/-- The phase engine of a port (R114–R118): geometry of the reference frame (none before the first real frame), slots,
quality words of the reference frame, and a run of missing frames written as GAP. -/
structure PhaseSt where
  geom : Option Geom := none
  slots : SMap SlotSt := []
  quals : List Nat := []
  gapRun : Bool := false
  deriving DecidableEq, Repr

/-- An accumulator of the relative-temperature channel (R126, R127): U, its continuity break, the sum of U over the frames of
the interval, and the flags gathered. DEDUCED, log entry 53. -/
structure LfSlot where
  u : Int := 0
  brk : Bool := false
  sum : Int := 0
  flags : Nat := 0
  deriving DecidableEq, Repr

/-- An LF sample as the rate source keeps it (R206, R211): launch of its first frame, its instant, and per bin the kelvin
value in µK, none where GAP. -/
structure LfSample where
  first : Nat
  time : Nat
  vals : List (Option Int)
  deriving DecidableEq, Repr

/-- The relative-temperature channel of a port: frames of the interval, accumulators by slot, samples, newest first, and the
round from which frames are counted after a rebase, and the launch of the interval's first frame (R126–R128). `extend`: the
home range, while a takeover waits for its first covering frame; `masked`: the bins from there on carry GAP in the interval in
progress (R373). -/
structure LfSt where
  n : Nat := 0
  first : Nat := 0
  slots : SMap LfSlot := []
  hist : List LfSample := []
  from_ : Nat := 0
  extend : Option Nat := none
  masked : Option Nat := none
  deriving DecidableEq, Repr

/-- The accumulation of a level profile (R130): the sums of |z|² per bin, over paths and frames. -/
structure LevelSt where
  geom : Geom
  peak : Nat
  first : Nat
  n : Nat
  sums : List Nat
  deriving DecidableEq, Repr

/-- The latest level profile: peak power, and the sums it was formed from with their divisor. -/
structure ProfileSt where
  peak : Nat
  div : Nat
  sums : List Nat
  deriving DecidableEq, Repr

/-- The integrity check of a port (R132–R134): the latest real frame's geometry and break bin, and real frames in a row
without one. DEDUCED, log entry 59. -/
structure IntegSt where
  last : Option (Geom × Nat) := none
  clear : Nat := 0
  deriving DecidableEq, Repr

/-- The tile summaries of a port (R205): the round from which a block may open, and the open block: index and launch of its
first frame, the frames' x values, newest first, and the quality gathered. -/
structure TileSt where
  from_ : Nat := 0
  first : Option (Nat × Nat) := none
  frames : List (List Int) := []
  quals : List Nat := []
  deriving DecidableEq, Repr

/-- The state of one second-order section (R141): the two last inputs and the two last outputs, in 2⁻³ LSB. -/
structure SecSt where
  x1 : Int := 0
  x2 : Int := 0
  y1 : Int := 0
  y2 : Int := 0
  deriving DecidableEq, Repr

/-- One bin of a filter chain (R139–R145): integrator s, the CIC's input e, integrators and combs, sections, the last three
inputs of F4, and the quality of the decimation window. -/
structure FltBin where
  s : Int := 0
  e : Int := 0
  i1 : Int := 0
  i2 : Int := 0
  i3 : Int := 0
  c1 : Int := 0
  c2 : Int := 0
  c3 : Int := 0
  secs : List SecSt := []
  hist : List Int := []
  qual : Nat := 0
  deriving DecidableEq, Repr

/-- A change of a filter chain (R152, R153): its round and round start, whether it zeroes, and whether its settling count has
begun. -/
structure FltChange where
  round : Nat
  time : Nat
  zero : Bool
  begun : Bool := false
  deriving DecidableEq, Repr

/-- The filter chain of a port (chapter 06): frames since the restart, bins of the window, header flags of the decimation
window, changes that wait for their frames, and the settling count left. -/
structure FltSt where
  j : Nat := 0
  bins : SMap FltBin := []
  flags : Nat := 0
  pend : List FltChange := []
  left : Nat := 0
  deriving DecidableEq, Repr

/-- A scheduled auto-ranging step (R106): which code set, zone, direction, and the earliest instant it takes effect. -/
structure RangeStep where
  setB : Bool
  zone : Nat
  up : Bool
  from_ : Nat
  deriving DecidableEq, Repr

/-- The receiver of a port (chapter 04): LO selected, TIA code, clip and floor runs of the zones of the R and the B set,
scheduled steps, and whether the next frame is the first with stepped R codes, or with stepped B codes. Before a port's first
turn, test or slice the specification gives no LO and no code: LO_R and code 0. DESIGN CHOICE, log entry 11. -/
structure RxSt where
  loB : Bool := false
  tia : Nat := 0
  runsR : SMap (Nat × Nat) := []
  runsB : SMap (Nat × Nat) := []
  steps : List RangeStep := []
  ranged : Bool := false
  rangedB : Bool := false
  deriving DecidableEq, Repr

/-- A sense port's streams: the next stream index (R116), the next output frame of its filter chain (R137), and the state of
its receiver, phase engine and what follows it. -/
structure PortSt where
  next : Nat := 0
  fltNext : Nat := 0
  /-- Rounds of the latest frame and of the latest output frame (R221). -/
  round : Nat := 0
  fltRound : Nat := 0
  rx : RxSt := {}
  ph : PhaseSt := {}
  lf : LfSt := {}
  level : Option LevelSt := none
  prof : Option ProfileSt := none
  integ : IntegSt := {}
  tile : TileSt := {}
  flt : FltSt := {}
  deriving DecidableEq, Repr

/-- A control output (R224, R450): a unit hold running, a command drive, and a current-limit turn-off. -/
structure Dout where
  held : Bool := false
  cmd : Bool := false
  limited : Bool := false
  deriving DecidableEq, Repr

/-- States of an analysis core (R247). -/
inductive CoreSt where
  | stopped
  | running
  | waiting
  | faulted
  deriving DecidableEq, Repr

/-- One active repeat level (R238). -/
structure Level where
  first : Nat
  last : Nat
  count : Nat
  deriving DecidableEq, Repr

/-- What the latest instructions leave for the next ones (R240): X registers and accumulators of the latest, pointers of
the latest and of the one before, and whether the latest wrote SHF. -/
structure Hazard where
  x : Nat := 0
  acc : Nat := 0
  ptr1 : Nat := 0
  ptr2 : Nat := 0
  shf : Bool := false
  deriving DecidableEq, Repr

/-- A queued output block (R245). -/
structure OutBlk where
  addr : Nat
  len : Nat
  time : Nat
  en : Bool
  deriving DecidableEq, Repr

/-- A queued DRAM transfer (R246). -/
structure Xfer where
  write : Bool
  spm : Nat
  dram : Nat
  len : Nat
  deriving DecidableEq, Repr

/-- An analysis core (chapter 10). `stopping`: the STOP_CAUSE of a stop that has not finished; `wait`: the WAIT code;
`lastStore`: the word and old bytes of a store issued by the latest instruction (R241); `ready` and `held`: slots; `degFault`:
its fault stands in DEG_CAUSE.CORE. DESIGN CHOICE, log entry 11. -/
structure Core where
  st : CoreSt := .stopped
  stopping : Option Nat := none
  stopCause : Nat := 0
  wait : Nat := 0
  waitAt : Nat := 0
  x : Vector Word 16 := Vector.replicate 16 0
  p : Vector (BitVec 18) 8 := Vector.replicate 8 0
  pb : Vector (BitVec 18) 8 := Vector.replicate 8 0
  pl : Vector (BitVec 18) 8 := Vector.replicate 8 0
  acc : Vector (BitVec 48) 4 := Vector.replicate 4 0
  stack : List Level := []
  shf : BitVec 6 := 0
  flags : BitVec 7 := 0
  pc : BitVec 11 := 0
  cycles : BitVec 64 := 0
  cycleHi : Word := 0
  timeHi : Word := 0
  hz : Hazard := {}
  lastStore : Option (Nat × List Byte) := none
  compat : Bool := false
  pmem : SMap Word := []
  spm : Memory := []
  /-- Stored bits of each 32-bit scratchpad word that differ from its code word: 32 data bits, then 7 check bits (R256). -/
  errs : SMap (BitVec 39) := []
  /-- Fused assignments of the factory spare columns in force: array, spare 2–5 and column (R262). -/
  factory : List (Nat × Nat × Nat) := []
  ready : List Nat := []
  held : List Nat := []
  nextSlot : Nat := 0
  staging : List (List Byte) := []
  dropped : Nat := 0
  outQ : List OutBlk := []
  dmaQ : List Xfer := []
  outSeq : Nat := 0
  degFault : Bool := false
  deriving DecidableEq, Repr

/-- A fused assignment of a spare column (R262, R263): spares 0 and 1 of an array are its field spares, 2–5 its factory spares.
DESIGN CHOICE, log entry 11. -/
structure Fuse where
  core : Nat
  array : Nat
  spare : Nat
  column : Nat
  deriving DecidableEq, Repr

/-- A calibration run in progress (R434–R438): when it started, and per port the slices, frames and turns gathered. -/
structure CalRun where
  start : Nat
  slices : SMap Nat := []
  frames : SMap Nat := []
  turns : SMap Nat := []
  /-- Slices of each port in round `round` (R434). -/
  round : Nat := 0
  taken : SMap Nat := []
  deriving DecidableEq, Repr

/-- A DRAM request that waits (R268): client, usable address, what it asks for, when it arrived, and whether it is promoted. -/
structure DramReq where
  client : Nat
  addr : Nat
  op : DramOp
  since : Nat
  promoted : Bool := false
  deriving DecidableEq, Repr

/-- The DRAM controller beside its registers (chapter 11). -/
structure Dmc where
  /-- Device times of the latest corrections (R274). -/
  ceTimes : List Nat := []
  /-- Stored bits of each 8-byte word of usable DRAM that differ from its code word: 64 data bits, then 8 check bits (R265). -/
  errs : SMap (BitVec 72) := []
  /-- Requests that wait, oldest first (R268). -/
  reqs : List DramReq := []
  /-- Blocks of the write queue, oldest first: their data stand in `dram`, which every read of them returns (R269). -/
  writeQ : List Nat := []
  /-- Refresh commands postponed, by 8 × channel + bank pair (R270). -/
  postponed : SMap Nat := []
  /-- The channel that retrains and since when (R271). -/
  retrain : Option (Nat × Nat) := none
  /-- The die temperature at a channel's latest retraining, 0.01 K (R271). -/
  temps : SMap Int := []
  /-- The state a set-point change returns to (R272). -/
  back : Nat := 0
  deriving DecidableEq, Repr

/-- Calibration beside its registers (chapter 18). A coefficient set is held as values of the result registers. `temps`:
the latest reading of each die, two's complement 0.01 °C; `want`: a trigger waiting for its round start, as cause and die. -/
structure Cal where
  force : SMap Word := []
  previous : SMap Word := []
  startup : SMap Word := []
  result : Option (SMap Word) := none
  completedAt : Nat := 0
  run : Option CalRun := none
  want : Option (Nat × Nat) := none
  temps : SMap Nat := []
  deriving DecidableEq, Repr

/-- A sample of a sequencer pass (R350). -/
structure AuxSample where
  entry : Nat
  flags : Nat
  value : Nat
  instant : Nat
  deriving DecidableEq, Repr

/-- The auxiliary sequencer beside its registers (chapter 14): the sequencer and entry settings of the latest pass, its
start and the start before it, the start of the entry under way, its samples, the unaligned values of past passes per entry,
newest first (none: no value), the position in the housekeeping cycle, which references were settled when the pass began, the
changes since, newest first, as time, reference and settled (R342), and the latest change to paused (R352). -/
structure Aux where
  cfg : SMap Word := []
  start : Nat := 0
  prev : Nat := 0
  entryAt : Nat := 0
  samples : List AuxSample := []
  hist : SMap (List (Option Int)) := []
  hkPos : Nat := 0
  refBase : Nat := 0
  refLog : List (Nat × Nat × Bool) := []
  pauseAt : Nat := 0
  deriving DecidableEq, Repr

==

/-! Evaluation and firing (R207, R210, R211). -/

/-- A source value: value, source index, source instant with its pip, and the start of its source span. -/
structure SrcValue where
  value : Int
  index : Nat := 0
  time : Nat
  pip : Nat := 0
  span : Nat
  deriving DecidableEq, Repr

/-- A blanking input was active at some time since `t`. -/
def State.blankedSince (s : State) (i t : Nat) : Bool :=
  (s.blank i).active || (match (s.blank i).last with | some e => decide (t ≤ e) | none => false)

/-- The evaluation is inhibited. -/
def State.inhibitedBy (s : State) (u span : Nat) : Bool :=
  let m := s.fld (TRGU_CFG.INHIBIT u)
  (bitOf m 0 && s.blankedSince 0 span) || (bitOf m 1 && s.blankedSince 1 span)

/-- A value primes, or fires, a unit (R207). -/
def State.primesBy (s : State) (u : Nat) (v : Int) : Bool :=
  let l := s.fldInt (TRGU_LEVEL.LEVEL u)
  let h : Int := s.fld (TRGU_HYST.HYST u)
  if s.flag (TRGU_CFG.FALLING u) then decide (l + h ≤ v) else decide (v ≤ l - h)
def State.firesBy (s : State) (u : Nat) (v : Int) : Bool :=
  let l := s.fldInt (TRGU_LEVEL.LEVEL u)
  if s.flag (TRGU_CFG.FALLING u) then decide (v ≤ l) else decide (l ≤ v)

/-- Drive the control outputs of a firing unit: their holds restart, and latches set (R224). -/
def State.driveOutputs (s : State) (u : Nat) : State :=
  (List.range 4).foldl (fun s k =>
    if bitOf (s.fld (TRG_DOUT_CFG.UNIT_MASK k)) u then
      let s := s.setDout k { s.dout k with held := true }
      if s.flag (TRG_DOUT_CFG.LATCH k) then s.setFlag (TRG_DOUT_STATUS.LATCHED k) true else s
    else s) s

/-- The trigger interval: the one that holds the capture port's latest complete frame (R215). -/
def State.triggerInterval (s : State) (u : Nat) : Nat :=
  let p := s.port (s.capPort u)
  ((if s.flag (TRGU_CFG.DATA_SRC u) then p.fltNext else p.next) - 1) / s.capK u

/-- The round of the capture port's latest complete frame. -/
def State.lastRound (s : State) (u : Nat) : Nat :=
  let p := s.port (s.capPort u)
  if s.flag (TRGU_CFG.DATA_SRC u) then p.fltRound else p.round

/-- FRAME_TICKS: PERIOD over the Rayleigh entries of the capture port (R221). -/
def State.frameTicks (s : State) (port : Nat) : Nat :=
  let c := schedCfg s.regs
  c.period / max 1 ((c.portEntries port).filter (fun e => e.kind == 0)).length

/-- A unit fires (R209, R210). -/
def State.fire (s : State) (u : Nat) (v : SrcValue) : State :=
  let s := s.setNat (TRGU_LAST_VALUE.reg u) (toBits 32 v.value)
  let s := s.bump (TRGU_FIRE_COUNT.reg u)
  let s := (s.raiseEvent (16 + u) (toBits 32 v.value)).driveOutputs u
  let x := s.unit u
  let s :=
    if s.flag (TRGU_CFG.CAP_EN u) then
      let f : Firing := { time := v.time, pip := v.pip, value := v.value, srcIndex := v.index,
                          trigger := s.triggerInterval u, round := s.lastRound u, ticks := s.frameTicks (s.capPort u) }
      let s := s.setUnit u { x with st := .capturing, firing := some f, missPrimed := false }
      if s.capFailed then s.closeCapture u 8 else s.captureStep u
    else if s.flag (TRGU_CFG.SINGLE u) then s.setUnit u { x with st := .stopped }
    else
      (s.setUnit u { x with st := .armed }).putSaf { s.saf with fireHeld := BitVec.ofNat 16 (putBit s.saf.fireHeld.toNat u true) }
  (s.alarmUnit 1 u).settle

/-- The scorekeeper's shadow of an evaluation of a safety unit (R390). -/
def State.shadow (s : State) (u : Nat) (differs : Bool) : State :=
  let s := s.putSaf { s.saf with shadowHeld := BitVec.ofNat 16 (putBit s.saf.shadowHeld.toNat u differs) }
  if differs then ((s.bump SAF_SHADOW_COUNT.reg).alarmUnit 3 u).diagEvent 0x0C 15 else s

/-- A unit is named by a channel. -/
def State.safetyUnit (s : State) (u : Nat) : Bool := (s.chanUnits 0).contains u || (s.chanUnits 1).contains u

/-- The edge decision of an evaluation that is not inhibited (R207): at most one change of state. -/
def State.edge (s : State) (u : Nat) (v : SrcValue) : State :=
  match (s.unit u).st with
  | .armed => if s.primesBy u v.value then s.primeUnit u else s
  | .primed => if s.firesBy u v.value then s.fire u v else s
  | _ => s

--

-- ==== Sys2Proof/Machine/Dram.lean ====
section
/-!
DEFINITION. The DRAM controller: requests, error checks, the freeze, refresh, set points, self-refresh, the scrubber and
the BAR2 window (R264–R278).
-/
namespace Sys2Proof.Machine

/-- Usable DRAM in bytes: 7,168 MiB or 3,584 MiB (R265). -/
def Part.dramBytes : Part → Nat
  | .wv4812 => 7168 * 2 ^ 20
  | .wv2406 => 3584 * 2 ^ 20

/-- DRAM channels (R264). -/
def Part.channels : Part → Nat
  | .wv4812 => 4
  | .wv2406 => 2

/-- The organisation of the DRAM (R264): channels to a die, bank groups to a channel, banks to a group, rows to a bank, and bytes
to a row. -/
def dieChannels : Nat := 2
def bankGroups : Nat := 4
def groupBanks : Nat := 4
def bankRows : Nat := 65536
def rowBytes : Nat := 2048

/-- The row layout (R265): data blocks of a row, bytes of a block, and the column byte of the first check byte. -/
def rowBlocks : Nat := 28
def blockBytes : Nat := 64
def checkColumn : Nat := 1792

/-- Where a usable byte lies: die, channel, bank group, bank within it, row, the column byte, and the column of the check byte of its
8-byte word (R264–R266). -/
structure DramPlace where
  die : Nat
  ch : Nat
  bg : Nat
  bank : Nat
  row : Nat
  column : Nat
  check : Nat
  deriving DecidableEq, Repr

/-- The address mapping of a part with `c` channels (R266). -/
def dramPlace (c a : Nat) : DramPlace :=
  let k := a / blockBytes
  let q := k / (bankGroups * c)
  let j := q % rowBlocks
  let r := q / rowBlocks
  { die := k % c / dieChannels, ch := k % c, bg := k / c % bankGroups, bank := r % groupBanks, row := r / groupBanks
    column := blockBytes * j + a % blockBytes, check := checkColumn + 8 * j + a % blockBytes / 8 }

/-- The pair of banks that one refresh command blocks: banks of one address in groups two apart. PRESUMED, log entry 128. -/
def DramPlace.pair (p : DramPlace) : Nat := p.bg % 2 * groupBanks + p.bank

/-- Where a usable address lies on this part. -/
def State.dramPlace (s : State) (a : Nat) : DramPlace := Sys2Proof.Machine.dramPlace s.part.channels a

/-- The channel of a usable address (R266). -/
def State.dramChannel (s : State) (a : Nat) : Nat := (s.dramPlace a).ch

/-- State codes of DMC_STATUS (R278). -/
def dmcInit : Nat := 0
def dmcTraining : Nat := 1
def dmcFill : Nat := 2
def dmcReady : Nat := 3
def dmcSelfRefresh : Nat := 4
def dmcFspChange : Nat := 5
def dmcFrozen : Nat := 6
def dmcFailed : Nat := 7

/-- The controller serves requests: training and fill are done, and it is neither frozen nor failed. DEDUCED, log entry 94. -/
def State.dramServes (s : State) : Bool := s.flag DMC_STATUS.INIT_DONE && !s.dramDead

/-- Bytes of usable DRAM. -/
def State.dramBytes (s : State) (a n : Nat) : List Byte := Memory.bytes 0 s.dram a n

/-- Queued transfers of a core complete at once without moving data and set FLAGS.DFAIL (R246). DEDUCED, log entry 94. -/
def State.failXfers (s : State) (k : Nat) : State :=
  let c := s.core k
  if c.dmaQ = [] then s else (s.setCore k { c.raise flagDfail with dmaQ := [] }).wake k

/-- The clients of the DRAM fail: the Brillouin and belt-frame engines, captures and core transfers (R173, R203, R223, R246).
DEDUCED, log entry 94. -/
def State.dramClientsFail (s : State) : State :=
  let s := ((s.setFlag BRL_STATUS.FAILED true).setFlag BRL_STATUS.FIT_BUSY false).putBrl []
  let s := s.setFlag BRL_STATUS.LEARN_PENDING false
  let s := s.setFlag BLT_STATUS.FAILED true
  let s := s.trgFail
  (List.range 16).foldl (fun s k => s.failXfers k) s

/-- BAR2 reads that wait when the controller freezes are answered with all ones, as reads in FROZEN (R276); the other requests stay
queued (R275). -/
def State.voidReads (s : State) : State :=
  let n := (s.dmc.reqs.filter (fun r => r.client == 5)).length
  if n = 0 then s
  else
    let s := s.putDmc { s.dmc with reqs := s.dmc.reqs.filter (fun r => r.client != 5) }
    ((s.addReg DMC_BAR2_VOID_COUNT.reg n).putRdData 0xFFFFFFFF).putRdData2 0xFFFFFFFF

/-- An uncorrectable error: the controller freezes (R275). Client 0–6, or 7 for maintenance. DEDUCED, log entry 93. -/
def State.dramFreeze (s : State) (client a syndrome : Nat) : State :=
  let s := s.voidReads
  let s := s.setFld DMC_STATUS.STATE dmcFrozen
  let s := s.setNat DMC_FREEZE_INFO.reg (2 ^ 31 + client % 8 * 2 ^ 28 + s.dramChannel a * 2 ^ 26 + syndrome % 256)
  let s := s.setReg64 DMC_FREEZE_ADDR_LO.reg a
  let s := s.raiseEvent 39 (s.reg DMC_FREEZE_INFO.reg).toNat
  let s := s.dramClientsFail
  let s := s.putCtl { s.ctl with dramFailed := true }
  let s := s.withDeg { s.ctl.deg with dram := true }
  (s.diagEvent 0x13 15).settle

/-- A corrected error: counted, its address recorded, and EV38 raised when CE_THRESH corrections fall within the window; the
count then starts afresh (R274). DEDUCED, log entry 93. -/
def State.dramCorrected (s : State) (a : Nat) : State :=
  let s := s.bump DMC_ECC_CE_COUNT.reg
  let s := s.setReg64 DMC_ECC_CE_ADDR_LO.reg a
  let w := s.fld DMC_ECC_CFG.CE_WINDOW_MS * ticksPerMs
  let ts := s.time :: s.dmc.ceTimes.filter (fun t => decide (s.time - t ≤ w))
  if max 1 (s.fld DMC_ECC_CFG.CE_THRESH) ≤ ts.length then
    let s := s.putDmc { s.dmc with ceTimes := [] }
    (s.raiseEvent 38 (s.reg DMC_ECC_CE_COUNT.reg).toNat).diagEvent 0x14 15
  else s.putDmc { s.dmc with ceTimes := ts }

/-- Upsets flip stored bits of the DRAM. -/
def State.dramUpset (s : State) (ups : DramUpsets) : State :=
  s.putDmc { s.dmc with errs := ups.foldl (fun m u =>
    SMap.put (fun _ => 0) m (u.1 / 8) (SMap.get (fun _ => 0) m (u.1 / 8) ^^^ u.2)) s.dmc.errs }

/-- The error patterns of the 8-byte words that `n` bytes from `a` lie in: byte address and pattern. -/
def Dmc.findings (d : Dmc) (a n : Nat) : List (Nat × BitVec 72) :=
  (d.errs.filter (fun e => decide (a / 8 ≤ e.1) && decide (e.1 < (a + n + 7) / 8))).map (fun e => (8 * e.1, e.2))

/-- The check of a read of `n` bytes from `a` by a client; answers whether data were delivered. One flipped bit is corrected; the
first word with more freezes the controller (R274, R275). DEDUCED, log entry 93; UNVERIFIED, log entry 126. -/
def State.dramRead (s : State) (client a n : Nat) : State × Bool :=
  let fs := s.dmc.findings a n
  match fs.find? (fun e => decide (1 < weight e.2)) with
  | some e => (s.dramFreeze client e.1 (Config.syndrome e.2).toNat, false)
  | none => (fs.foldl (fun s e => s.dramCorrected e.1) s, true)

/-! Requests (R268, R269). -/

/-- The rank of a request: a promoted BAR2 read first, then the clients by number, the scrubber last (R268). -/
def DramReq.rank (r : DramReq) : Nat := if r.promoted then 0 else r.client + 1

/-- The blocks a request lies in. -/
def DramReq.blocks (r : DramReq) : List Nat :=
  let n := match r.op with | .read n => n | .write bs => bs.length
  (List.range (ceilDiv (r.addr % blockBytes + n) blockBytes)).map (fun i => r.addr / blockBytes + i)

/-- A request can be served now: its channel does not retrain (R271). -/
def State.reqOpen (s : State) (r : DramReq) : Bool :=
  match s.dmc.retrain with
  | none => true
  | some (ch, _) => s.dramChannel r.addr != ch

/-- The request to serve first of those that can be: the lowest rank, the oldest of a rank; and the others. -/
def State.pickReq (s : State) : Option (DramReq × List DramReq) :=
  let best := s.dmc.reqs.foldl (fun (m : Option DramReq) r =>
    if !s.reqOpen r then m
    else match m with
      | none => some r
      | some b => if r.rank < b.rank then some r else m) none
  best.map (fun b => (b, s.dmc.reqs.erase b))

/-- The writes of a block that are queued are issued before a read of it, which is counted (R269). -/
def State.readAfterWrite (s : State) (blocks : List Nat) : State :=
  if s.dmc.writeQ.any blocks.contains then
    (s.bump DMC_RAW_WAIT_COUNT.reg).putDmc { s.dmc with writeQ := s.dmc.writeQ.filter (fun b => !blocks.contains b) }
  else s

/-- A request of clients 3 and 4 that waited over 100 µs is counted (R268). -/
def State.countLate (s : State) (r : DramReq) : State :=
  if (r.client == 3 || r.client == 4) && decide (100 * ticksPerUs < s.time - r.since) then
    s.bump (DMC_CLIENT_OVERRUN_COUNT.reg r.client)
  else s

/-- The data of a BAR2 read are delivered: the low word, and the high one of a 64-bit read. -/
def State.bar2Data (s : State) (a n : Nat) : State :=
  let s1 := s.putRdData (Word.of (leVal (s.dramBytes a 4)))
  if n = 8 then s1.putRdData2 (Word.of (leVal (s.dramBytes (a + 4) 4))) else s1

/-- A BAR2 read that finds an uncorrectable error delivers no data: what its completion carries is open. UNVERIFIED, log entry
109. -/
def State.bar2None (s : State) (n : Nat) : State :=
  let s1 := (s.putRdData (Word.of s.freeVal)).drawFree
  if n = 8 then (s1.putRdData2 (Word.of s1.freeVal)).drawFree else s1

## [Work order]
Please write out, exactly as they appear above, only the lines in the stretch from the line with "lies in. -/" through the line with "def State.countLate (s".

## [Reply]
/-- The blocks a request lies in. -/
def DramReq.blocks (r : DramReq) : List Nat :=
  let n := match r.op with | .read n => n | .write bs => bs.length
  (List.range (ceilDiv (r.addr % blockBytes + n) blockBytes)).map (fun i => r.addr / blockBytes + i)

/-- A request can be served now: its channel does not retrain (R271). -/
def State.reqOpen (s : State) (r : DramReq) : Bool :=
  match s.dmc.retrain with
  | none => true
  | some (ch, _) => s.dramChannel r.addr != ch

/-- The request to serve first of those that can be: the lowest rank, the oldest of a rank; and the others. -/
def State.pickReq (s : State) : Option (DramReq × List DramReq) :=
  let best := s.dmc.reqs.foldl (fun (m : Option DramReq) r =>
    if !s.reqOpen r then m
    else match m with
      | none => some r
      | some b => if r.rank < b.rank then some r else m) none
  best.map (fun b => (b, s.dmc.reqs.erase b))

/-- The writes of a block that are queued are issued before a read of it, which is counted (R269). -/
def State.readAfterWrite (s : State) (blocks : List Nat) : State :=
  if s.dmc.writeQ.any blocks.contains then
    (s.bump DMC_RAW_WAIT_COUNT.reg).putDmc { s.dmc with writeQ := s.dmc.writeQ.filter (fun b => !blocks.contains b) }
  else s

/-- A request of clients 3 and 4 that waited over 100 µs is counted (R268). -/
def State.countLate (s : State) (r : DramReq) : State :=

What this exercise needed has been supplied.